Airlines vs GDSsThe tensions between airlines and GDSs have been growing in recent years as carriers have increasingly made more revenue – an estimated US$38.1 billion in 2014 – from unbundling their fares and offering services such as luggage, food and drink, priority boarding and seat selection as add-ons.
This move has been hugely profitable for airlines but selling these services through GDSs is still in its infancy. The solution is supposed to be NDC, which continues to trundle on with more airlines beginning pilot schemes in the last few months, including BA.
IATA’s CEO, Tony Tyler, says: “Agents have access to sell only a small portion of the innovations and ancillary products that are being developed. Our global research shows that most of the ancillaries on tickets purchased through agents are actually sold via the airline’s website. NDC is intended to address this by creating the standards that will make it possible to equip agents with more information to better serve clients.”

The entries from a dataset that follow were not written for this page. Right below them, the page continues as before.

theorem execCodeMb_completed {m : BitVec 16} (h : execCodeMb m s = .next t) : Completed False s t := by
  unfold execCodeMb at h
  split at h
  · exact completed_of_next (completed_error _ _ _) h
  · next he =>
    simp only at h
    split at h
    · refine completed_of_next (completed_write _ _ ?_) h
      intro a h1 h2
      obtain ⟨hd, _, hm⟩ := macroblockError_bounds he
      have := tiles_le_maxMb hd
      rw [length_codedBytes, codeMacroblock_length] at h2
      exact enginePlace_slots (m := m.toNat) (n := 1) (by omega) h1 (by omega)
    · exact completed_of_next (completed_error _ _ _) h

theorem execReconMb_completed {m : BitVec 16} (h : execReconMb m s = .next t) : Completed False s t := by
  unfold execReconMb at h
  split at h
  · exact completed_of_next (completed_error _ _ _) h
  · next he =>
    refine completed_of_next (completed_runs _ _ ?_) h
    intro r hr a ha
    obtain ⟨hd, _, hm⟩ := macroblockError_bounds he
    simp only [State.reconMacroblockRuns, List.mem_flatMap, List.mem_range] at hr
    obtain ⟨b, hb, hr⟩ := hr
    exact enginePlace_blockOut (X := s.reconBlock) hd hm hb hr ha

theorem execCodePic_completed (h : execCodePic s = .next t) : Completed True s t := by
  unfold execCodePic at h
  split at h
  · exact completed_of_next (completed_error _ _ _) h
  · next he =>
    simp only at h
    split at h
    · refine completed_of_next (.inr ⟨s.rb, s.qb, [(slotAddr 0, codedBytes s.codePicture)], BitVec.ofNat 32 s.tiles,
        ⟨rfl, ?_⟩, fun h => absurd trivial h⟩) h
      intro r hr a ha
      simp only [List.mem_singleton] at hr
      subst hr
      have := tiles_le_maxMb (pictureError_bounds he).1
      unfold covers at ha
      simp only [length_codedBytes, codePicture_length] at ha
      exact enginePlace_slots (m := 0) (n := s.tiles) (by omega) ha.1 (by omega)
    · exact completed_of_next (completed_error _ _ _) h

theorem execReconPic_completed (h : execReconPic s = .next t) : Completed False s t := by
  unfold execReconPic at h
  split at h
  · exact completed_of_next (completed_error _ _ _) h
  · next he =>
    refine completed_of_next (completed_runs _ _ ?_) h
    intro r hr a ha
    obtain ⟨hd, _, _⟩ := reconPicError_bounds he
    simp only [State.reconPictureRuns, State.reconMacroblockRuns, List.mem_flatMap, List.mem_range] at hr
    obtain ⟨m, hm, b, hb, hr⟩ := hr
    exact enginePlace_blockOut (X := s.reconBlock) hd hm hb hr ha

theorem Completed.mono {p q : Prop} (hpq : p → q) (h : Completed p s t) : Completed q s t :=
  h.imp id fun ⟨rb, qb, runs, mb, he, hc⟩ => ⟨rb, qb, runs, mb, he, fun hq => hc fun hp => hq (hpq hp)⟩

/-- Everything a command can do on a next state; CODE_PIC alone may change MB_COUNT. -/
theorem exec_next {i : Instr} (h : exec i s = .next t) : Completed (i = .codePic) s t := by
  cases i with
  | nop =>
    exact completed_of_next (.inr ⟨s.rb, s.qb, [], s.mbCount, ⟨rfl, by simp⟩, fun _ => rfl⟩) h
  | fdct _ _ => exact (execFdct_completed h).mono False.elim
  | idct _ _ => exact (execIdct_completed h).mono False.elim
  | quant _ _ => exact (execQuant_completed h).mono False.elim
  | deq _ _ => exact (execDeq_completed h).mono False.elim
  | c2q _ _ => exact (execC2q_completed h).mono False.elim
  | q2c _ _ => exact (execQ2c_completed h).mono False.elim
  | ldblk _ _ _ => exact (execLdblk_completed h).mono False.elim
  | stblk _ _ _ => exact (execStblk_completed h).mono False.elim
  | ldq _ _ _ => exact (execLdq_completed h).mono False.elim
  | stq _ _ _ => exact (execStq_completed h).mono False.elim
  | codeMb _ => exact (execCodeMb_completed h).mono False.elim
  | reconMb _ => exact (execReconMb_completed h).mono False.elim
  | codePic => exact (execCodePic_completed h).mono fun _ => rfl
  | reconPic => exact (execReconPic_completed h).mono False.elim

/-! ## Every command completes, and UNINIT is its record -/

/-- No command stops. -/
theorem exec_completes (i : Instr) (s : State) : ∃ t, exec i s = .next t := by
  cases i <;> simp only [exec]
  case nop => exact ⟨_, rfl⟩
  case fdct => exact ⟨_, rfl⟩
  case idct => exact ⟨_, rfl⟩
  case quant => unfold execQuant; split <;> exact ⟨_, rfl⟩
  case deq => unfold execDeq; split <;> exact ⟨_, rfl⟩
  case c2q => unfold execC2q; split <;> exact ⟨_, rfl⟩
  case q2c => unfold execQ2c; split <;> exact ⟨_, rfl⟩
  case ldblk => unfold execLdblk; split <;> exact ⟨_, rfl⟩
  case stblk => unfold execStblk; split <;> exact ⟨_, rfl⟩
  case ldq => unfold execLdq; split <;> exact ⟨_, rfl⟩
  case stq => unfold execStq; split <;> exact ⟨_, rfl⟩
  case codeMb => unfold execCodeMb; split <;> [exact ⟨_, rfl⟩; (dsimp only; split <;> exact ⟨_, rfl⟩)]
  case reconMb => unfold execReconMb; split <;> exact ⟨_, rfl⟩
  case codePic => unfold execCodePic; split <;> [exact ⟨_, rfl⟩; (dsimp only; split <;> exact ⟨_, rfl⟩)]
  case reconPic => unfold execReconPic; split <;> exact ⟨_, rfl⟩

/-- The record of UNINIT stays, or a register was read that is not written and the record is there. -/
def NotedFor (written : Prop) (s t : State) : Prop :=
  t.uninit = s.uninit ∨ ¬ written ∧ ∃ n, t.uninit = s.uninit.or (some n)

theorem notedFor_read {α : Type} (n : String) (r : BlockReg α) (s : State) :
    NotedFor (∀ i j, elem r.written i j = true) s (s.noteRead n r) := by
  by_cases h : ∀ i j, elem r.written i j = true
  · exact .inl (by rw [(noteRead_cases n r s).1 h])
  · refine .inr ⟨h, n, ?_⟩
    rw [(noteRead_cases n r s).2 h]
    unfold uninitRead
    cases s.uninit <;> rfl

theorem notedFor_commit {α : Type} (n : String) (r : BlockReg α) (rd : Fin 4) (q : Block Int) (s : State) :
    NotedFor (∀ i j, elem r.written i j = true) s ((s.noteRead n r).commitQuantized rd q) := by
  unfold State.commitQuantized
  split <;> exact notedFor_read n r s

/-- What a command does to the record of UNINIT. -/
theorem exec_uninit {i : Instr} (h : exec i s = .next t) : NotedFor (sourceWritten s i) s t := by
  have key : ∀ {u : State}, (Host.Outcome.next u : Host.Outcome State Fault Refusal) = .next t →
      NotedFor (sourceWritten s i) s u → NotedFor (sourceWritten s i) s t := fun e hu => by
    rw [Host.Outcome.next.injEq] at e; exact e ▸ hu
  have kept : ∀ {u : State}, u.uninit = s.uninit → NotedFor (sourceWritten s i) s u := fun e => .inl e
  cases i <;> simp only [exec] at h
  case nop => exact key h (kept rfl)
  case fdct rd rs => exact key h (notedFor_read "FDCT" s.rb[rs] s)
  case idct rd rs => exact key h (notedFor_read "IDCT" s.rb[rs] s)
  case quant rd rs =>
    unfold execQuant at h
    split at h
    · exact key h (notedFor_commit "QUANT" s.rb[rs] _ _ s)
    · exact key h (kept rfl)
  case deq rd rs =>
    unfold execDeq at h
    split at h
    · exact key h (notedFor_read "DEQ" s.qb[rs] s)
    · exact key h (kept rfl)
  case c2q rd rs =>
    unfold execC2q at h
    split at h
    · exact key h (notedFor_commit "C2Q" s.rb[rs] _ _ s)
    · exact key h (kept rfl)
  case q2c rd rs =>
    unfold execQ2c at h
    split at h
    · exact key h (notedFor_read "Q2C" s.qb[rs] s)
    · exact key h (kept rfl)
  case ldblk rd b m => unfold execLdblk at h; split at h <;> exact key h (kept rfl)
  case stblk rs b m =>
    unfold execStblk at h
    split at h
    · exact key h (kept rfl)
    · exact key h (notedFor_read "STBLK" s.rb[rs] s)
  case ldq rd b m => unfold execLdq at h; split at h <;> exact key h (kept rfl)
  case stq rs b m =>
    unfold execStq at h
    split at h
    · exact key h (kept rfl)
    · exact key h (notedFor_read "STQ" s.qb[rs] s)
  case codeMb m =>
    unfold execCodeMb at h
    split at h
    · exact key h (kept rfl)
    · dsimp only at h
      split at h <;> exact key h (kept rfl)
  case reconMb m => unfold execReconMb at h; split at h <;> exact key h (kept (by simp))
  case codePic =>
    unfold execCodePic at h
    split at h
    · exact key h (kept rfl)
    · dsimp only at h
      split at h <;> exact key h (kept rfl)
  case reconPic => unfold execReconPic at h; split at h <;> exact key h (kept rfl)

/-- No command clears the record of UNINIT. -/
theorem uninit_none {i : Instr} (h : exec i s = .next t) (ht : t.uninit = none) : s.uninit = none := by
  rcases exec_uninit h with e | ⟨_, n, e⟩
  · rw [← e, ht]
  · rw [ht] at e
    cases hs : s.uninit <;> simp [hs] at e

/-- A command whose source register is written leaves the record of UNINIT. -/
theorem uninit_kept {i : Instr} (h : exec i s = .next t) (hs : sourceWritten s i) : t.uninit = s.uninit :=
  (exec_uninit h).resolve_right fun hn => hn.1 hs

/-- Without the record of UNINIT the register the command read is written. -/
theorem sourceWritten_of_none {i : Instr} (h : exec i s = .next t) (ht : t.uninit = none) :
    (∀ rd rs, i = .fdct rd rs ∨ i = .idct rd rs → rbWritten s rs) := by
  rintro rd rs (rfl | rfl) <;> by_contra hw <;> simp only [exec, execFdct_reads, execIdct_reads,
    noteRb_unwritten hw, Host.Outcome.next.injEq] at h <;> subst h <;>
    (simp only [loadRb, succeed, uninitRead] at ht; split at ht <;> simp_all)

end Sys2Proof
end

He stresses that NDC is “not something that’s competing with traditional distribution system providers” and adds that it is a technology “standard”, or code, designed to allow agents to sell a wider range of airline ancillaries. Indeed, GDS owners are working with airlines on some NDC projects.
Taking advantage of increased IT and giving travellers more personalisation have also been cited by Lufthansa as reasons for adding the GDS fee. The airline is due to start working on an NDC project by the end of 2015, focusing on the “dynamic bundling of products”.
But Paul Tilstone, who runs business travel consultancy Festive Road, says the increasing adoption of NDC “will not drive airlines’ distribution strategies”, but will “enhance the distribution channels that airlines will want to go down anyway”.
Market forcesDirect connect, where a dedicated link is created between an airline’s systems and a TMC, has also been mentioned in this debate. But this requires investment by agencies, which may then be passed on to the client.
So what would ultimately make the airlines follow Lufthansa and change their own distribution strategies? There’s no doubt they would like to benefit from lower GDS costs, and they will be watching carefully in the next few months to see if Lufthansa’s move pays off or ends up hurting the company financially. The market, it seems, may decide.
The industry may get some idea of how it’s working out for the airline at November’s GBTA Conference in Frankfurt, when Lufthansa’s CEO, Carsten Spohr, is due to speak. It will be intriguing to see what sort of reception he gets from buyers.